У Гейне и Буркхардта тоже были кошмарные видения, они тоже знали демонов, вызванных из небытия несправедливостями и «противоречиями» нового мира и возвещающих не осуществление утопии, а гибель. Подобно им, Герцен не питает никаких иллюзий:
«Или вы не видите… новых варваров, идущих разрушать? Они… как лава, тяжело шевелятся под землею… Когда настанет их час – Геркуланум и Помпея исчезнут, хорошее и дурное, правый и виноватый погибнут разом. Это будет не суд, не расправа, а катаклизм, переворот… Эта лава, эти варвары, этот новый мир, эти назареи, идущие покончить дряхлое и бессильное… ближе, нежели вы думаете. Ведь это они умирают от голода, от холода, они ропщут… на чердаках и в подвалах, в то время как мы с вами au premier[121]

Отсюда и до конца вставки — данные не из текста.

/-- Smilia reads, writes and segmented transfers complete with their answer. A fresh whole request of an established session is executed once, answered
and kept: values read, values written and recorded, snapshots and write handles opened, filled, ended, aborted and expired. Rests on
18_smilia_object_dictionary.md. -/
def Obligations.DictionaryRequestsComplete : Prop :=
  ∀ (s v w : State) (f : SmlIn) (x : SmlSession) (e : DictEntry) (h n off sid : Nat) (msg : List Byte) (g : SmlFacts) (hd : SmlWrite) (rd : SmlRead),
    (s.takesRequest f smRead v x msg → msg.length = 4 → beAt msg 3 1 = 0 → dictFind x.role (beAt msg 0 2) (beAt msg 2 1) DictEntry.rd = .ok e → e.acc ≠ .wo → e.typ ≠ .domain → e.idx ≠ 0x5012 →
      ∃ t, exec (.smlRead f) s = .next t ∧ t = v.answersRequest f smRead (beBytes 2 xOk ++ [BitVec.ofNat 8 e.typeCode, 0] ++ v.entryValue x e) 0) ∧
    (s.takesRequest f smWrite v x msg → 4 ≤ msg.length → beAt msg 3 1 = 0 → dictFind x.role (beAt msg 0 2) (beAt msg 2 1) DictEntry.wr = .ok e → e.acc = .rw → (v.safe && needsUnits e.idx) = false →
      v.valueRefusal x e (msg.drop 4) = 0 → (!e.saved || g.saved) = true → w = (v.putDict f.session e (ofBe (msg.drop 4))).endVendor → ∃ t, exec (.smlWrite f g) s = .next t ∧
      t = (w.dictChange f.session x.role e (msg.drop 4)).2.answersRequest f smWrite
        (SmlDone.bytes { status := xOk, detail := 0, seq := (w.dictChange f.session x.role e (msg.drop 4)).1 }) (w.dictChange f.session x.role e (msg.drop 4)).1) ∧
    (s.takesRequest f smSegRead v x msg → msg.length = 20 → beAt msg 3 1 = 0 → beAt msg 18 2 = 0 → n = beAt msg 16 2 → 0 < n → n ≤ 1376 → off = beAt msg 8 8 →
      dictFind x.role (beAt msg 0 2) (beAt msg 2 1) DictEntry.rd = .ok e → e.acc ≠ .wo → e.acc ≠ .cmd → e.typ = .domain →
      (beAt msg 4 4 = 0 → x.reads.length < 4 → v.takeHandle = (h, w) → ∃ t, exec (.segRead f) s = .next t ∧
        t = (w.updSml f.session (fun z => { z with reads := tput z.reads h { idx := beAt msg 0 2, sub := e.sub, content := w.domainBytes x (beAt msg 0 2), lastUse := w.now } })).answersRequest f smSegRead
          (segAnswer h off n (w.domainBytes x (beAt msg 0 2))) 0) ∧
      (h = beAt msg 4 4 → h ≠ 0 → tget x.reads h = some rd → rd.idx = beAt msg 0 2 → rd.sub = e.sub → ∃ t, exec (.segRead f) s = .next t ∧
        t = (v.updSml f.session (fun z => { z with reads := tput z.reads h { rd with lastUse := v.now } })).answersRequest f smSegRead (segAnswer h off n rd.content) 0)) ∧
    (s.takesRequest f smSegBegin v x msg → msg.length = 12 → beAt msg 3 1 = 0 → dictFind x.role (beAt msg 0 2) (beAt msg 2 1) DictEntry.wr = .ok e → e.acc = .rw → (v.safe && needsUnits e.idx) = false →
      e.typ = .domain → beAt msg 4 8 < 2 ^ 32 → v.smilia.writes.any (fun q => q.2.idx == e.idx && q.2.sub == e.sub) = false → v.takeHandle = (h, w) → ∃ t, exec (.segBegin f) s = .next t ∧
      t = (w.updSmilia (fun m => { m with writes := tput m.writes h { session := f.session, idx := e.idx, sub := e.sub, total := beAt msg 4 8, parts := [], lastUse := w.now } })).answersRequest f smSegBegin
        (beBytes 2 xOk ++ [0, 0] ++ beBytes 4 h) 0) ∧
    (s.takesRequest f smSegWrite v x msg → h = beAt msg 0 4 → 16 ≤ msg.length → beAt msg 4 4 = 0 → msg.length ≤ 1400 → v.writeHandle f.session h = some hd → off = beAt msg 8 8 → off + (msg.length - 16) ≤ hd.total →
      ∃ t, exec (.segWrite f) s = .next t ∧ t = (v.updSmilia (fun m => { m with writes := tput m.writes h { hd with parts := hd.parts ++ [(off, msg.drop 16)], lastUse := v.now } })).answersRequest f smSegWrite
        (beBytes 2 xOk ++ [0, 0] ++ beBytes 4 h) 0) ∧
    (s.takesRequest f smSegEnd v x msg → h = beAt msg 0 4 → msg.length = 40 → beAt msg 4 4 = 0 → v.writeHandle f.session h = some hd → w = v.updSmilia (fun m => { m with writes := tdel m.writes h }) →
      (covered hd.parts < hd.total → ∃ t, exec (.segEnd f g) s = .next t ∧ t = w.answersRequest f smSegEnd (SmlDone.bytes { status := xType }) 0) ∧
      (hd.total ≤ covered hd.parts → Config.shake256 (overlay hd.total hd.parts) 256 % 2 ^ 256 = beAt msg 8 32 → dictEntry hd.idx hd.sub = some e → e.acc ≠ .cmd →
        ∃ t, exec (.segEnd f g) s = .next t ∧ t = (w.writeDomain f.session x e (overlay hd.total hd.parts) g).1.answersRequest f smSegEnd
          (w.writeDomain f.session x e (overlay hd.total hd.parts) g).2.bytes (w.writeDomain f.session x e (overlay hd.total hd.parts) g).2.seq)) ∧
    (s.takesRequest f smSegAbort v x msg → msg.length = 4 → v.writeHandle f.session (beAt msg 0 4) = some hd → ∃ t, exec (.segAbort f) s = .next t ∧
      t = (v.updSmilia (fun m => { m with writes := tdel m.writes (beAt msg 0 4) })).answersRequest f smSegAbort (beBytes 2 xOk) 0) ∧
    (s.writeHandle sid h = some hd → ∃ t, exec (.handleExpiry true sid h) s = .next t ∧ t = (s.advanceTo (hd.lastUse + 30 * second)).updSmilia (fun m => { m with writes := tdel m.writes h })) ∧
    (s.sml sid = some x → tget x.reads h = some rd → ∃ t, exec (.handleExpiry false sid h) s = .next t ∧
      t = (s.advanceTo (rd.lastUse + 30 * second)).updSml sid (fun z => { z with reads := tdel z.reads h }))

/-- Subscriptions, notifications and the management port's commands complete as stated. Subscribing, unsubscribing, coalescing, acknowledging and
resending notifications, address changes, MDIO frames, link events and answered requests answer the stated next state. Rests on
18_smilia_object_dictionary.md. -/
def Obligations.SubscriptionAndPortCommandsComplete : Prop :=
  (∀ (s v w : State) (f : SmlIn) (x : SmlSession) (e : DictEntry) (n sid num t0 : Nat) (msg : List Byte) (q : SmlSub) (m : SmlNote),
    (s.takesRequest f smSubscribe v x msg → msg.length = 8 → beAt msg 3 1 = 0 → beAt msg 6 2 = 0 → 10 ≤ beAt msg 4 2 → beAt msg 4 2 ≤ 60000 →
      dictFind x.role (beAt msg 0 2) (if beAt msg 2 1 = 0xFF then (dictSubs (beAt msg 0 2)).headD 0 else beAt msg 2 1) DictEntry.rd = .ok e → e.acc ≠ .wo →
      (tfirst x.subs (fun _ k => k.idx == beAt msg 0 2 && k.sub == beAt msg 2 1) = some n → ∃ t, exec (.subscribe f) s = .next t ∧ t = v.answersRequest f smSubscribe (beBytes 2 xOk ++ beBytes 2 n) 0) ∧
      (tfirst x.subs (fun _ k => k.idx == beAt msg 0 2 && k.sub == beAt msg 2 1) = none → x.subs.length < 64 → n = lowestFree (x.subs.length + 1) 1 (x.subs.map Prod.fst) →
        q = { idx := beAt msg 0 2, sub := beAt msg 2 1, interval := beAt msg 4 2, lastSent := none, seen := [], held := [] } → ∃ t, exec (.subscribe f) s = .next t ∧
        t = (v.updSml f.session (fun z => { z with subs := tput z.subs n { q with seen := q.entries.foldl (fun p k => tput p k.sub (v.watched x k)) [] } })).answersRequest f smSubscribe (beBytes 2 xOk ++ beBytes 2 n) 0)) ∧
    (s.takesRequest f smUnsubscribe v x msg → msg.length = 4 → beAt msg 2 2 = 0 → tget x.subs (beAt msg 0 2) = some q → ∃ t, exec (.unsubscribe f) s = .next t ∧
      t = (v.updSml f.session (fun z => z.unsubscribe (beAt msg 0 2))).answersRequest f smUnsubscribe (beBytes 2 xOk) 0) ∧
    (s.sml sid = some x → tget x.subs n = some q → q.lastSent = some t0 → q.held ≠ [] →
      w = (s.advanceTo (t0 + q.interval * msec)).updSml sid (fun z => { z with subs := tmod z.subs n (fun k => { k with held := [] }) }) → ∃ t, exec (.notifyIntervalEnd sid n) s = .next t ∧
      t = q.held.foldl (fun a h => match dictEntry q.idx h.1 with | some k => a.notify sid n k nfCoalesced h.2 | none => a) w) ∧
    (s.acceptSml f smNotifyAck = (v, some x) → f.len = 4 → num = beAt f.payload 0 4 → ∃ t, exec (.notifyAck f) s = .next t ∧ t = v.updSml f.session (fun z => { z with notes := z.notes.filter (fun k => k.number != num) })) ∧
    (s.sml sid = some x → x.notes.find? (fun k => k.number == num) = some m → w = s.advanceTo (m.sentAt + 500 * msec) →
      (m.resends < 4 → ∃ t, exec (.notifyResend sid num) s = .next t ∧
        t = (w.updSml sid (fun z => { z with notes := z.notes.map (fun k => if k.number = num then { k with sentAt := w.now, resends := k.resends + 1 } else k) })).smlSend sid smNotify 0 m.payload true) ∧
      (4 ≤ m.resends → ∃ t, exec (.notifyResend sid num) s = .next t ∧ t = w.notifyEnded sid m.sub))) ∧
  (∀ (s v : State) (n reg data : Nat) (b : Bool) (answer old : List Nat) (ask : MgmtAsk) (body : List Byte),
    (s.smilia.pendingAddr = some n → v = s.advanceTo n → ∃ t, exec .addressChangeEffect s = .next t ∧
      t = v.takeAddr.updSmilia (fun m => { m with oldAddr := some (v.smilia.addr, v.takeAddr.now + 60 * second, tkeys m.sessions (fun _ _ => true)) })) ∧
    (s.smilia.oldAddr = some (old, n, answer) → ∃ t, exec .oldAddressExpiry s = .next t ∧ t = (s.advanceTo n).updSmilia (fun m => { m with oldAddr := none })) ∧
    (s.dictVal 0x1203 0 = n + 1 → v = (s.advanceTo (s.smilia.vendorTick + 60 * second)).setDict 0x1203 0 n → ∃ t, exec .vendorWindowTick s = .next t ∧
      t = (v.updSmilia (fun m => { m with vendorTick := v.now })).endVendor) ∧
    (v = (((s.wr Reg.MGT_MDIO.REG reg).flag Reg.MGT_MDIO.WRITE b).wr Reg.MGT_MDIO.DATA data).emit .mdio (if b then 1 else 2) [s.rd Reg.MGT_CTRL.PHY_ADDR, reg % 32, if b then data % 65536 else 0] →
      (∃ t, exec (.mgtMdio reg data b .keeper (some n)) s = .next t ∧ t = (if b then v else v.wr Reg.MGT_MDIO.DATA n).flag Reg.MGT_MDIO.ERR false) ∧
      (∃ t, exec (.mgtMdio reg data b .keeper none) s = .next t ∧ t = ((v.advance msec).flag Reg.MGT_MDIO.ERR true).raise srcMgtPhyFault)) ∧
    (s.lit = true → s.mainOn = true → v = s.flag Reg.MGT_STATUS.LINK false → ∃ t, exec (.mgtLinkDown b) s = .next t ∧
      t = ((if b then v.flag Reg.MGT_STATUS.SYNC false else v).raise srcMgtLinkDown).interrupt 230) ∧
    (s.lit = true → s.mainOn = true → ∃ t, exec (.mgtLinkUp n b) s = .next t ∧
      t = (((((s.flag Reg.MGT_STATUS.SYNC true).flag Reg.MGT_STATUS.LINK true).wr Reg.MGT_STATUS.SPEED n).flag Reg.MGT_STATUS.DUPLEX b).fall srcMgtLinkDown).interrupt 230) ∧
    (s.mgmtServes = true → (ask = .neighbour ∨ ask = .icmpv6Echo ∨ s.smilia.addr.getD 2 0 ≠ 0) → ∃ t, exec (.arpNdEchoRequest ask true body) s = .next t ∧ s.agreeBut [.out] t ∧
      t.out = { dest := .mgmtLink, typ := ask.code, fields := s.smilia.addr, bytes := body } :: s.out) ∧
    (s.mgmtServes = true → ∃ t, exec (.arpNdEchoRequest ask false body) s = .next t ∧ t = s.dropMgmt))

, “шампанским вафли запивая”, толкуем о социализме»[122].Диалектически Герцен гораздо последовательнее «научных» социалистов, которые отвергают «утопии» своих оппонентов, упиваясь при этом собственными фантазиями о тысячелетнем царстве. Сопоставить с классовой идиллией в «Манифесте коммунистической партии» можно такие строки Герцена:
«Социализм разовьется со всех фазах своих до крайних последствий, до нелепостей. Тогда снова вырвется из титанической груди революционного меньшинства крик отрицания, и снова начнется смертная борьба, в которой социализм займет место нынешнего консерватизма и будет побежден грядущею, неизвестною нам революцией…»[123]
У исторического процесса нет «кульминации». Люди изобрели это понятие только потому, что они не могут смириться с идеей бесконечного конфликта.
Отрывки эти можно сравнить с буйными пророчествами Гегеля и Маркса, которые тоже предсказывали обреченность буржуазии, и смерть, и полное разрушение старого мира, и рождение новой цивилизации. Но и у Гегеля, и у Маркса нельзя не почувствовать сардонической, жгучей радости при мысли о разгуле огромных разрушительных сил и о грядущем истреблении всех этих простофиль, идиотов, презренных филистеров, которые не подозревают о своей ужасной участи. Герцен свободен от этого, он не восхищается зрелищем непобедимой силы и разрушения, не презирает слабости, у него нет романтического пессимизма, который стал сущностью нигилизма и грядущего фашизма. Он презирает тех либералов, которые затевают революции, а потом пытаются бороться с их последствиями; подрывают старый порядок – и не могут от него оторваться, поджигают фитиль – и пытаются предотвратить взрыв; боятся этой мифической фигуры, «несчастного, обделенного брата»[124]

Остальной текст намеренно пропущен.